Deitsch first attempted to close the facility in March last year so he could sell the building for $76.5 million, giving his 130 residents three months to scram — a plan the state Department of Health approved. But a handful of the seniors refused to leave, and their relatives sued Deitsch and the state, claiming the closure scheme was illegal and inadequate. The court ordered Deitsch to keep the residence open and continue providing services for the holdouts throughout the litigation.

Deitch’s attorney says that the rent increase was justified given the cost of keeping the nine-story home building up and running for the seven tenants who are now left, and are scattered amongst the more than 100 rooms. He claims the seniors have refused to leave their current apartments to move onto the same floor, or allow Deitsch to rent out the empty rooms to help pay for operating costs.

“Is it unreasonable under those circumstances to raise the fees a little bit?” said Joel Drucker. “One might argue they should be paying for the cost of having the facility open.”

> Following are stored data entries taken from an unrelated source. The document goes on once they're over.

/-! Receiving (R399, R400). -/

/-- A message failed its tag or its replay check (R398, R399). -/
def Dev.kwgBad (d : Dev) (replay : Bool) : Dev :=
  if d.link < linkHello then d
  else if replay then d.plkCount 2
  else
    let d := (d.plkCount 1).upPlk fun e => { e with fails := e.fails + 1 }
    if 16 ≤ d.plk.fails then d.linkFail else d

/-- The watch for a lost partner runs while the pair is enabled (R400). -/
def Dev.lostWatch (d : Dev) : Dev := if d.role = roleOff ∨ d.waiting .partnerLost then d else d.timerTime 0 d.hbTime .partnerLost

/-- An accepted message shows the partner alive and its claim number (R399, R400). -/
def Dev.kwgSeen (d : Dev) (h : KwgHead) : Dev :=
  let d := (d.upPlk fun e => { e with lastMec := h.mec, lastMsg := d.freeNs, fails := 0 }).put Pg.plk PLK.PCLAIM_NUM h.claim
  let d := (d.put Pg.plk PLK.STS_P_LOST 0).lostWatch
  d.when (d.link == linkUp) fun d => d.timerTime 0 d.linkTime .kwgLinkTimeout

/-- A message of the partner is accepted: the link is past ALIGN, its key serves, and the message is no replay (R399). -/
def Dev.kwgTakes (d : Dev) (h : KwgHead) : Bool := decide (linkHello ≤ d.link) && d.linkKey.isSome && decide (d.plk.lastMec < h.mec)

/-- Take a message in: dropped while the key is not usable, in a state without messages, or as a replay; otherwise it shows the partner alive (R399, R400). -/
def Dev.kwgTake (d : Dev) (h : KwgHead) (f : Dev → Dev) : Dev :=
  if d.link < linkHello ∨ d.linkKey.isNone then d
  else if h.mec ≤ d.plk.lastMec then d.kwgBad true
  else (f (d.kwgSeen h)).plkEval

/-- σ_o of R409 as 3 σ_o, and the uncertainty of an exchange, unbounded while the lane or a link of its die is not calibrated (R26, R228, R409, R410). -/
def Dev.laneBound (d : Dev) : Bound :=
  let u := if !d.plk.cal || (portLinks 0).any d.uncal then none else decodeBound (d.get Pg.plk PLK.LANE_UNC_CODE)
  sumBound [u, u, some (rmsUp 3 125 32 d.plk.offs), decodeBound (d.get Pg.plk PLK.ASYM_UNC_CODE)]

/-- Form B_ref of the partner and the uncertainty of the MEC offset anew (R409, R410). -/
def Dev.partnerBound (d : Dev) : Dev :=
  let code := match d.plk.report with
    | some x => if d.on Pg.plk PLK.FOLLOW_SRC then x.tsb.2 else x.tsa.2
    | none => 0xFFFF
  let d := d.put Pg.plk PLK.MEC_UNC_CODE (encodeBound (if d.plk.offs.isEmpty then none else d.laneBound))
  d.upPlk fun e => { e with bref := encodeBound (addBound (decodeBound code) d.laneBound) }

/-! Stamps of the lane and the exchange (R410). -/

/-- A stamp of the lane from a reference edge, on TSA, on TSB and on the MEC (R220, R221, R410). -/
def Dev.laneStamp (d : Dev) (edge : Int) (den : Nat) (t16 ps psi : Int) : LaneStamp :=
  let on (n : Ts) : Int := d.stampOn 0 0 2 (some n) edge den t16 ps psi
  let m := (edge.fdiv den).toNat
  ⟨on 0, on 1, nominalStamp 2 (m * 2 ^ 48 : Nat) (2 ^ 48) m edge den t16 ps psi - d.linkCorr 1⟩

/-- The stamp of a link message committed now: its launch is the first edge of the lane reference at least 20.5 ns on (R220, R222, R230). -/
def Dev.laneTx (d : Dev) : LaneStamp :=
  d.laneStamp (edgeAfter 2 (10 * d.now + 205) * uiNum 2 : Nat) (uiDen 2) d.plk.eps (laneItem 0) 0

/-- The stamp of a link message received: 25 Gb/s without FEC, with the A_rx of the lane's calibration slot (R221, R222). -/
def Dev.laneRx (d : Dev) (f : LaneRx) : LaneStamp :=
  d.laneStamp ((f.edge : Int) * uiDen 2 - nDes 2 * uiNum 2 * 65536) (65536 * uiDen 2) (d.plk.eps - d.plk.arx) 0 f.psi.val

/-- The octets of a stamp in a message. -/
def laneWords (t : LaneStamp) : List Nat := [unsgn 96 t.tsa, unsgn 96 t.tsb, unsgn 96 t.mec]

/-- The stamp on one timescale. -/
def laneOn (t : LaneStamp) (v : Nat) : Int := if v = 1 then t.tsb else t.tsa

/-- A step of a timescale: the followed phase and its history shift with it, and an exchange in progress is given up (R60, R410). -/
def Dev.plkStep (d : Dev) (n : Ts) (delta : Int) : Dev :=
  let d := d.upPlk fun e => { e with sync := none }
  d.when (d.get Pg.plk PLK.FOLLOW_TS == n.val) fun d =>
    let s := tdiv delta (2 ^ 32)
    (d.puti Pg.plk PLK.PX_X (d.geti Pg.plk PLK.PX_X - s)).upPlk fun e => { e with offs := e.offs.map (· - s) }

/-- What is followed, or what bounds it, is written anew: another pair of timescales starts its history again (R409). -/
def Dev.followWritten (d : Dev) (was : Nat) : Dev :=
  (d.when (d.get Pg.plk PLK.FOLLOW_TS + 2 * d.get Pg.plk PLK.FOLLOW_SRC != was) fun d => d.upPlk fun e => { e with offs := [], freshX := false, sync := none }).partnerBound

/-! The merged event stream (R33). -/

/-- Where an event of the partner stands beside one of this unit. -/
inductive Merged where
  | ownFirst
  | partnerFirst
  | concurrent
  deriving DecidableEq, Repr

/-- Order an event of this unit against one of the partner by their MECs: the partner's is converted by the MEC offset, in 2^-16 ns, and the two are CONCURRENT when they differ by less than its uncertainty, in 2^-8 ps, or when that is unbounded (R33). -/
def mergeAt (off : Int) (unc : Bound) (own partner : Nat) : Merged :=
  let x : Int := own * 65536 - (partner * 65536 - off)
  if (match unc with | none => true | some u => decide (x.natAbs * 1000 < u * 256)) then .concurrent
  else if x < 0 then .ownFirst else .partnerFirst

/-- The same by the offset and the uncertainty that PLK_MEC_OFF and PLK_MEC_UNC report (R33, R410). -/
def Dev.merged (d : Dev) (own partner : Nat) : Merged :=
  mergeAt (d.geti Pg.plk PLK.MEC_OFF_OFF) (decodeBound (d.get Pg.plk PLK.MEC_UNC_CODE)) own partner

end Sys2Proof.Machine
end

But the residents’ friends and family say, if anything, the fees should go down. They claim the nursing home has cut the services and conditions they signed on for, including serving shoddy meals, failing to bathe residents regularly, cutting staff, and, most recently, refusing to turn on the central air conditioning during the summer months.

“There certainly has been a decline in services,” said Nancy Richardson, whose friend AnneMarie Mogul lives in the facility. “Why should they be having to pay?”

Saitta handed the residents another victory on July 1, throwing out a motion Deitsch and the state had filed last year to dismiss all of the charges against them. The seniors’ loved ones and legal team said they are delighted with the decision.

“This is a good thing,” said Johnson. “We can now move forward with the case.”

Local pols joined in the chorus.

“We celebrate Judge Saitta’s decision, and will continue to support the residents as they move forward to have their day in court,” said Councilman Brad Lander (D–Park Slope), who has long rallied alongside the seniors.